## What you will do
Filter the material below down to the lines containing the word "openMs".
Data for the task Start Marker
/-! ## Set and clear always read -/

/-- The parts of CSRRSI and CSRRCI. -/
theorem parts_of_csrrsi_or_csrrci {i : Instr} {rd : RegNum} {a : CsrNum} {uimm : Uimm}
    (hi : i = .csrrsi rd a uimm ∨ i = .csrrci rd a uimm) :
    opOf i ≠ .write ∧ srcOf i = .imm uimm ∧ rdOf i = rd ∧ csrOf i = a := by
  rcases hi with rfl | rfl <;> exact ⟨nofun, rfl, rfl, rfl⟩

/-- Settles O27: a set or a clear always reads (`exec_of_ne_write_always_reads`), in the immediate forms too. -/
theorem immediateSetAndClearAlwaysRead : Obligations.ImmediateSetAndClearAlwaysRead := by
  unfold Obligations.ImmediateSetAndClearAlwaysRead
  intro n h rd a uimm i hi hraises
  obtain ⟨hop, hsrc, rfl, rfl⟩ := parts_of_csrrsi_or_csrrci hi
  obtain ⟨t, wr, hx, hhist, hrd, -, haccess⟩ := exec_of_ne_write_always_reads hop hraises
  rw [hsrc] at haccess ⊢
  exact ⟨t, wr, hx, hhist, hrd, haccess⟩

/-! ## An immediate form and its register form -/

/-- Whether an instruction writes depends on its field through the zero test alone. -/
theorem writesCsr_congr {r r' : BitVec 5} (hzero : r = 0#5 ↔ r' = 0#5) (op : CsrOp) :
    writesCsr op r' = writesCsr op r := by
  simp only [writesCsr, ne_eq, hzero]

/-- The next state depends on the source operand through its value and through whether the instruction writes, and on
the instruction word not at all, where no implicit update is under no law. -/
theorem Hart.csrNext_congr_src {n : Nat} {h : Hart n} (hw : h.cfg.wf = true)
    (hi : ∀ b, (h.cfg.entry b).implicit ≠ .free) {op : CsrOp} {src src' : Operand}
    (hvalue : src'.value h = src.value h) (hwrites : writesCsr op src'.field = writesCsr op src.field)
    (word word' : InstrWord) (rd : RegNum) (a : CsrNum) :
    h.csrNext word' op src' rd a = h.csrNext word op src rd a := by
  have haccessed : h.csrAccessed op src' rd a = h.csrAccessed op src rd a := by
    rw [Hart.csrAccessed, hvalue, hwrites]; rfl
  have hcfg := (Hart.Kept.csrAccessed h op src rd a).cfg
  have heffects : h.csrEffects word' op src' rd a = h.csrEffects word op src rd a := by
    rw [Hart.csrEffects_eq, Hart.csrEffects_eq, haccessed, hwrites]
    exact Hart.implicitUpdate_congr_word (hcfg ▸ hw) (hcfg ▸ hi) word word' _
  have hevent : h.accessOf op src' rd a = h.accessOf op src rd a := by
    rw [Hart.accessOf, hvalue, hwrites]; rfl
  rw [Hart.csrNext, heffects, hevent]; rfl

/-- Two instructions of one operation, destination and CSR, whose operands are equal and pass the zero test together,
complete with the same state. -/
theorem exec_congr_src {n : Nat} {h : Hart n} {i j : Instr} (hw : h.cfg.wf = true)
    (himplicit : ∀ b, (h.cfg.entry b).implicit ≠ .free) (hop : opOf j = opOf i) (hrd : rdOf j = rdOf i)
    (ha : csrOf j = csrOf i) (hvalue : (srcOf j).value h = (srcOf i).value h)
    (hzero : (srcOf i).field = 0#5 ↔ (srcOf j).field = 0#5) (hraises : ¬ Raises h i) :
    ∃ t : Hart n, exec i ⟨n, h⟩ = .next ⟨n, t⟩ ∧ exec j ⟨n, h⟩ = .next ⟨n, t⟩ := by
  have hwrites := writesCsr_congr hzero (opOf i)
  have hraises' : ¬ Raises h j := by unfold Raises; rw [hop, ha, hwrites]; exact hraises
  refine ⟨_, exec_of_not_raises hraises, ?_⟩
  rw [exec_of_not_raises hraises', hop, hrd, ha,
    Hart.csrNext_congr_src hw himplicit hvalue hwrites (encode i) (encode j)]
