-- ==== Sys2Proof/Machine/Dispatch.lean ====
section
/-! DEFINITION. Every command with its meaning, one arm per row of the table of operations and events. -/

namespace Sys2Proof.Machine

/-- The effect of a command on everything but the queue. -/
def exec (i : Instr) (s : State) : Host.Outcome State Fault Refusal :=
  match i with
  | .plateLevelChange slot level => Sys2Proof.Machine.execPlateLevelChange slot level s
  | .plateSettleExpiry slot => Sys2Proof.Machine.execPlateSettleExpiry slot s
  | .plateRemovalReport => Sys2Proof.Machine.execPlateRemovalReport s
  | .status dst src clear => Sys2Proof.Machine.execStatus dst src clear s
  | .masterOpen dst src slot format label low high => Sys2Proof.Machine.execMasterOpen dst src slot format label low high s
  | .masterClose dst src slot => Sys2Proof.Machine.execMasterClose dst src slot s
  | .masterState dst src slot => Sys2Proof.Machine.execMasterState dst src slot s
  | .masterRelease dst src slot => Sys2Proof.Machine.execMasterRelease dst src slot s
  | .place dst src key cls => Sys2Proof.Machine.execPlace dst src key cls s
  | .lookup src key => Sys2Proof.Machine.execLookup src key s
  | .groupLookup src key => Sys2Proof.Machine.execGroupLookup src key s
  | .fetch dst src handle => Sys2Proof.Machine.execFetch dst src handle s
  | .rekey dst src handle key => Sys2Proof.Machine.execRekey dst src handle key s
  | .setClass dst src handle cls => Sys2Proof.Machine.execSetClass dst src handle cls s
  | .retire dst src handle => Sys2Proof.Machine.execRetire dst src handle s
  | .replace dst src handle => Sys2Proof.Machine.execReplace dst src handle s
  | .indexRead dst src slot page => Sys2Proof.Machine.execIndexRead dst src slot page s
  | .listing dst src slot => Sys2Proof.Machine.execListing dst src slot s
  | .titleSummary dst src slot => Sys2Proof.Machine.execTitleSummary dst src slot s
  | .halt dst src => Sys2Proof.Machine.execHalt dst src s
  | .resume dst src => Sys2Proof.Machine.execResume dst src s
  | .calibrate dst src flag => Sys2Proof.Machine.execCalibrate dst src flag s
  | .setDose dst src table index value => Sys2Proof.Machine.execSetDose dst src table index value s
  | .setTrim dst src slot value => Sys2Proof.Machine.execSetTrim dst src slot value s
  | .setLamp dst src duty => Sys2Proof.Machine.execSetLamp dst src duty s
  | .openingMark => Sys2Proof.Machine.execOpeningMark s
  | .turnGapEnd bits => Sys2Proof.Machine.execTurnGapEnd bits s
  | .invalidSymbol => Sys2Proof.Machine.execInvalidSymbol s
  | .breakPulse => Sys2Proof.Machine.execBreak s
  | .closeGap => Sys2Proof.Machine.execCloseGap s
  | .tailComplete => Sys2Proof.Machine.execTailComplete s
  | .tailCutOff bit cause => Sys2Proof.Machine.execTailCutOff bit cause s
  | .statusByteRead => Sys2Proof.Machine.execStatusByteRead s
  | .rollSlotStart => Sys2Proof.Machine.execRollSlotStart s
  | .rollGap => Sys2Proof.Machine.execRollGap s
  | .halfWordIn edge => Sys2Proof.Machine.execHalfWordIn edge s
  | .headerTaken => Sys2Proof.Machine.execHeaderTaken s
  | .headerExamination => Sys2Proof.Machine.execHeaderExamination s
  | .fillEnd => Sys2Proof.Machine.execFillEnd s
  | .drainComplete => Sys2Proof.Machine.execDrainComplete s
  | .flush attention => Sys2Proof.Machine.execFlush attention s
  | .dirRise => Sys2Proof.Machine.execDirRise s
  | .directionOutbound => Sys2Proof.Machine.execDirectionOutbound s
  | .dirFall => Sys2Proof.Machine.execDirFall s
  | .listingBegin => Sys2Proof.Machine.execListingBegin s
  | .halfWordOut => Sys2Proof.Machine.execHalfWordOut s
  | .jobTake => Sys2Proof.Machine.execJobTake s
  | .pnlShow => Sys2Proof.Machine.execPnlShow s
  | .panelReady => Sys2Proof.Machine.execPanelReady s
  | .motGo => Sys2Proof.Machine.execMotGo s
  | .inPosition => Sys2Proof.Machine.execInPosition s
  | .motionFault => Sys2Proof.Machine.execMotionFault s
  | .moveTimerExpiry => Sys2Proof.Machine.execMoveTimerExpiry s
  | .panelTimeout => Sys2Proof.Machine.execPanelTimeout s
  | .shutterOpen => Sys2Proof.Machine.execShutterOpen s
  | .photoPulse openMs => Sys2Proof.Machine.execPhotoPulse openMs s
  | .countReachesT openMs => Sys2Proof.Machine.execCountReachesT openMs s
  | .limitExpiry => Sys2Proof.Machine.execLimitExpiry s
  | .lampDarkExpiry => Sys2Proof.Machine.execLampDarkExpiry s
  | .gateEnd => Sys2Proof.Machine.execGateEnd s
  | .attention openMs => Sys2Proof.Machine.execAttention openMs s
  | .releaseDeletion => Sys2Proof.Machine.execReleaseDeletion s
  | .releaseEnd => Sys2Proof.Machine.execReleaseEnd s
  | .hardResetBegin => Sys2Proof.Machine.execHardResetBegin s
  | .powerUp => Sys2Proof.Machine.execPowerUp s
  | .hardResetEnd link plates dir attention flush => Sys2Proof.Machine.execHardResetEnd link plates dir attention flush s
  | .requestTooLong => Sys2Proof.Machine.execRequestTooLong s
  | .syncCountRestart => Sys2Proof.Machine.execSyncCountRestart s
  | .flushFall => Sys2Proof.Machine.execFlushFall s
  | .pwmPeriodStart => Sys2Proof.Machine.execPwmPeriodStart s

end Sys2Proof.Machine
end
Data for the task End Marker
## Solution
  | .photoPulse openMs => Sys2Proof.Machine.execPhotoPulse openMs s
  | .countReachesT openMs => Sys2Proof.Machine.execCountReachesT openMs s
  | .attention openMs => Sys2Proof.Machine.execAttention openMs s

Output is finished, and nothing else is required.